Another chapter is devoted to the
issue of women’s spaces, and the morally aggressive politics of the transgender
lobby to gain male access to these spaces. The Michigan Womyn’s Music Festival,
a women’s only event which has been running since 1976, has been repeatedly
targeted by transgender activists. In 2010 the tactics used became
‘particularly violent and aggressive’:
Camp Trans […]
“vandalised the festival and threatened festival goers”. A flyer being
distributed by the activists showed a rather extraordinary degree of woman
hating: “A hot load from my monstrous tranny-cock embodies womanhood more than
the pieces of menstrual [sic] art
your transphobic cunts could ever hope to create[iii]”.
Taken together these three examples
sum up Jeffreys’ case against the politics and ideology of transgenderism. She
argues that this ideology and its associated practices harm trans people, women
and the feminist movement. Gender non conforming children are encouraged to
identify as ‘trans’ and risk major health consequences, and gay and lesbian people
also suffer. Her arguments are based
around an historical account of transgenderism as a socially constructed
phenomenon which grew out of medical practices relating to intersex people and
an associated discourse which created the concept of ‘gender identity’. It is
this historical account which I will focus on and elaborate, but before I do
this I will say a few words about the political context of Gender Hurts and some of the critical comments made about this
book.
The political battle between
radical feminists and transgender advocates is heated and Jeffreys’ text is
without doubt a weapon, a polemic directed straight at both the heart and mind
of the reader. The uncompromising use of ‘pronouns of origin’ instead of those preferred by transgender people, the claim that male power is the driving
force behind the politics of transgenderism and the insistence that women
should create and protect female only spaces – these tenets are all articulated
in both an academic and deeply personal register. No wonder then that Gender Hurts provoked a vitriolic
response from offended liberals, who denounced it as a politically reactionary exercise in
transphobic hate speech. Most of the reviews I read barely engaged with the
arguments made in the text, and tended to cast aspersions upon the scholarly
and moral integrity of the book instead of explaining why they thought
Jeffreys’ ideas and concerns were wrong and unwarranted. Tim R. Johnston, for
example, states that:
Jeffreys relies on a very small, controversial,
and often outdated set of texts and evidence to support her arguments. She does
not acknowledge the controversial or contested nature of this evidence, nor
does she entertain significant and established evidence that is critical of her
position. Second, the tone of the book is extremely disrespectful, and there
are several places where Jeffreys engages in significant misrepresentations of
transgender people, their allies, and research. These problems call into
question not only the book's academic integrity, but also Jeffreys's scholarly
objectivity and rigor.
In a review which is best described as apoplectic and
somewhat unhinged, ‘Overland’ reviewer Lia
Incognita simply refuses to engage with any of Jeffreys’ arguments on moral
grounds. Because Gender Hurts commits
the cardinal sin of not accepting the truth of the statement ‘transwomen are
women’, it is simply impossible that any of the arguments have any merit whatsoever.

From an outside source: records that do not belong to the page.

-- ==== Sys2Proof/Tests/Slice0.lean ====
section
/-! SUPPORT. Tests: the well-formedness smoke, words written out from the spec's encodings, one or two
vectors of 95_test_vectors.md for each operation, and for every statement that has hypotheses a state and
operands that meet them together. -/

namespace Sys2Proof.Tests

open Sys2Proof Sys2Proof.Machine

/-! ## Small states -/

/-- The outcome is a next state of which the test holds. -/
def gives (o : Host.Outcome State Fault Refusal) (p : State → Bool) : Bool :=
  match o with
  | .next t => p t
  | .fault _ => false
  | .refused _ => false

/-- Bytes written from place `i` of a buffer on. -/
def bytesFrom (s : State) (b : BufName) (i : Nat) : List Byte → State
  | [] => s
  | x :: rest => bytesFrom (s.putByte b i x) b (i + 1) rest

/-- A buffer that is filling and holds the bytes. -/
def filling (s : State) (b : BufName) (bytes : List Byte) : State :=
  (bytesFrom s b 0 bytes).setCursors b { fillPos := BitVec.ofNat 7 bytes.length, completeLen := 0 }

/-- A buffer that is complete and holds the bytes. -/
def holding (s : State) (b : BufName) (bytes : List Byte) : State :=
  (bytesFrom s b 0 bytes).setCursors b { fillPos := 0, completeLen := BitVec.ofNat 8 bytes.length }

/-- The state with the given move next. -/
def on (s : State) (m : Move) : State := { s with tape := [m] }

/-- ENGINE's move on a quiet bus. -/
def eng : Move := Move.quiet .engine

/-- The result a command returned. -/
def returned (st : Status) (d : Byte) (t : State) : Bool := t.out.result == some { st := st, rdata := d }

def r0 : State := State.reset

/-- One request `F0 01 F7` queued (the start of 95_test_vectors.md section 2.4). -/
def reqd : State := { holding r0 (.req 0) [0xF0, 0x01, 0xF7] with reqW := 1, now := 500 }

/-- UP filling `F0 10`, DN complete `F0 20 F7` (vector SN-2). -/
def sn2 : State := holding (filling r0 (.int 0 .up) [0xF0, 0x10]) (.int 0 .dn) [0xF0, 0x20, 0xF7]

/-- CAP complete `F0 05 F7`, the request queued, in S_COMMIT (vector IN-25). -/
def com : State := { holding reqd .cap [0xF0, 0x05, 0xF7] with fsm := 0x6, arb := true, attnN := false }

/-- A published pair UP `F0 10 F7`, DN filling `F0 20` (vectors H-24 to H-26). -/
def pair : State := { filling (holding r0 (.int 0 .up) [0xF0, 0x10, 0xF7]) (.int 0 .dn) [0xF0, 0x20] with intW := 1 }

/-- A published response `F0 05 F7`. -/
def resp : State := { holding r0 (.rsp 0) [0xF0, 0x05, 0xF7] with rspW := 1 }

/-! ## Well-formedness: an ill-formed term for each check -/

theorem test_wf_depths : sizesWf Config.nInt Config.nReq Config.nRsp Config.ctrW = true := by decide
theorem test_wf_depth_not_power : depthWf 3 = false := by decide
theorem test_wf_depth_zero : depthWf 0 = false := by decide
theorem test_wf_depth_over_128 : depthWf 256 = false := by decide
theorem test_wf_int_depth_one : sizesWf 1 1 4 32 = false := by decide
theorem test_wf_counter_narrow : sizesWf 2 1 4 3 = false := by decide
/-- The arguments that R6 shows. -/
def shown : Arguments :=
  { nInt := 2, nReq := 1, nRsp := 4, ctrW := 32, tickHz := 1000000, guardTicks := 0, sched := .dual,
    mirrorOrder := .upFirst, errLostUpdates := false }

theorem test_args_tick_rate_zero : { shown with tickHz := 0 }.accept = .error .outsideConstraints := by decide
theorem test_args_int_depth_one : { shown with nInt := 1 }.accept = .error .outsideConstraints := by decide
theorem test_args_other_depth : { shown with nRsp := 8 }.accept = .error .otherSizes := by decide
theorem test_args_shown : shown.accept = .ok Config.defaults := by decide
theorem test_range_rdreg_sel : (Instr.rdreg 0x09 0).inRange = false := by decide
theorem test_range_rdreg_lane : (Instr.rdreg 0x00 4).inRange = false := by decide
theorem test_range_wrreg : (Instr.wrreg 0x0A 1).inRange = false := by decide
theorem test_range_qcount : (Instr.qcount 0x03).inRange = false := by decide
theorem test_range_req_write : (Instr.reqWrite 0x80 0x55).inRange = false := by decide
theorem test_range_req_setlen : (Instr.reqSetlen 129).inRange = false := by decide
theorem test_range_int_read_sel : (Instr.intRead 2 0).inRange = false := by decide
theorem test_range_int_read_idx : (Instr.intRead 0 128).inRange = false := by decide
theorem test_range_int_len : (Instr.intLen 2).inRange = false := by decide
theorem test_range_rsp_read : (Instr.rspRead 0x80).inRange = false := by decide

/-! ## Decoding: one word of each row, written out from R71, R73, R78, R80 (section 2.5's words) -/

theorem test_dec_nop : decodeTableWord 32 0x00ABCDEF = some .nop := by decide
theorem test_dec_rdreg : decodeTableWord 32 0x01030200 = some (.rdreg 0x03 0x02) := by decide
theorem test_dec_wrreg : decodeTableWord 32 0x020100FF = some (.wrreg 0x01 0xFF) := by decide
theorem test_dec_err_clear : decodeTableWord 32 0x03000000 = some .errClear := by decide
theorem test_dec_qcount : decodeTableWord 32 0x04020000 = some (.qcount 0x02) := by decide
theorem test_dec_req_write : decodeTableWord 32 0x10008055 = some (.reqWrite 0x80 0x55) := by decide
theorem test_dec_req_setlen : decodeTableWord 32 0x11000081 = some (.reqSetlen 0x81) := by decide
theorem test_dec_req_publish : decodeTableWord 32 0x12000000 = some .reqPublish := by decide
theorem test_dec_int_read : decodeTableWord 32 0x20010300 = some (.intRead 0x01 0x03) := by decide
theorem test_dec_int_len : decodeTableWord 32 0x21010000 = some (.intLen 0x01) := by decide
theorem test_dec_int_release : decodeTableWord 32 0x22000000 = some .intRelease := by decide
theorem test_dec_rsp_read : decodeTableWord 32 0x30000200 = some (.rspRead 0x02) := by decide
theorem test_dec_rsp_len : decodeTableWord 32 0x31000000 = some .rspLen := by decide
theorem test_dec_rsp_release : decodeTableWord 32 0x32000000 = some .rspRelease := by decide
theorem test_dec_reserved_05 : decode (.cmd32 0x05000000) = .error .reservedOpcode := by decide
theorem test_dec_reserved_FF : decodeTableWord 32 0xFFFFFFFF = none := by decide
theorem test_dec_fsm : (List.range 8).map (decodeTableWord 8) =
    [some .sSnoop, some .sEval, some .sGuard, some .sValidate, some .sTx, some .sCap, some .sCommit, some .sAbort] := by
  decide
theorem test_dec_fsm_reserved : decodeTableWord 8 0x8 = none := by decide
theorem test_dec_fa_append : decodeTableWord 16 0x0F7 = some (.faAppend 0xF7) := by decide
theorem test_dec_fa_clear : decodeTableWord 16 0x1F7 = some .faClear := by decide
theorem test_enc_int_read : encode (.intRead 0x01 0x03) = .cmd32 0x20010300 := by decide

The closest she gets to engaging with the text is through quoting Judith Butler, who very clearly has not read the book herself:
“If she makes use of social construction as a theory to support
her view, she very badly misunderstands its terms. In her view, a trans
person is ‘constructed’ by a medical discourse and therefore is the victim of a
social construct. But this idea of social constructs does not acknowledge
that all of us, as bodies, are in the active position of figuring out how to
live with and against the constructions – or norms – that help to form
us. We form ourselves within the vocabularies that we did not choose, and
sometimes we have to reject those vocabularies, or actively develop new ones.
[...]
One problem with that view of social construction is that it
suggests that what trans people feel about what their gender is, and should be,
is itself ‘constructed’ and, therefore, not real. And then the feminist
police comes along to expose the construction and dispute a trans person’s
sense of their lived reality. I oppose this use of social construction
absolutely, and consider it to be a false, misleading, and oppressive use of
the theory.”
In order to clarify my thoughts on these objections to
Gender Hurts, I carefully examined
the social construction arguments made by Jeffreys’ and the texts she uses to
develop her case. The most important book she refers to is Bernice L. Hausman’s
Changing Sex: Transsexualism, Technology,
and the Idea of Gender. I think Butler seriously misrepresents Jeffreys’ account
of social construction, and I shall explain why as I outline the most important
elements of the account.
Jeffreys argues that it is possible to articulate a
social construction account of transgenderism along similar lines to that of
homosexuality as famously described by Michel Foucault. Just as scientific
theories and medical descriptions wove themselves into nineteenth century
social relations to create an essentialised and naturalised category of persons
(homosexuals), the twentieth century contains a distinct yet parallel story
concerning the creation of transgenderism. The social identities created
through these discursive processes are shaped by the over-arching imperatives
of a patriarchal system of male dominance and heteronormativity:
The creation of the
transgender role can be seen as a way of separating off unacceptable gender
behaviour which might threaten the system of male domination and female
subordination, from correct gender behaviour, which is seen as suitable for
persons of a particular biological sex. In the case of homosexuality, the
effect is to shore up the idea of exclusive and natural heterosexuality; and,
in the case of transgenderism, the naturalness of sex roles[iv].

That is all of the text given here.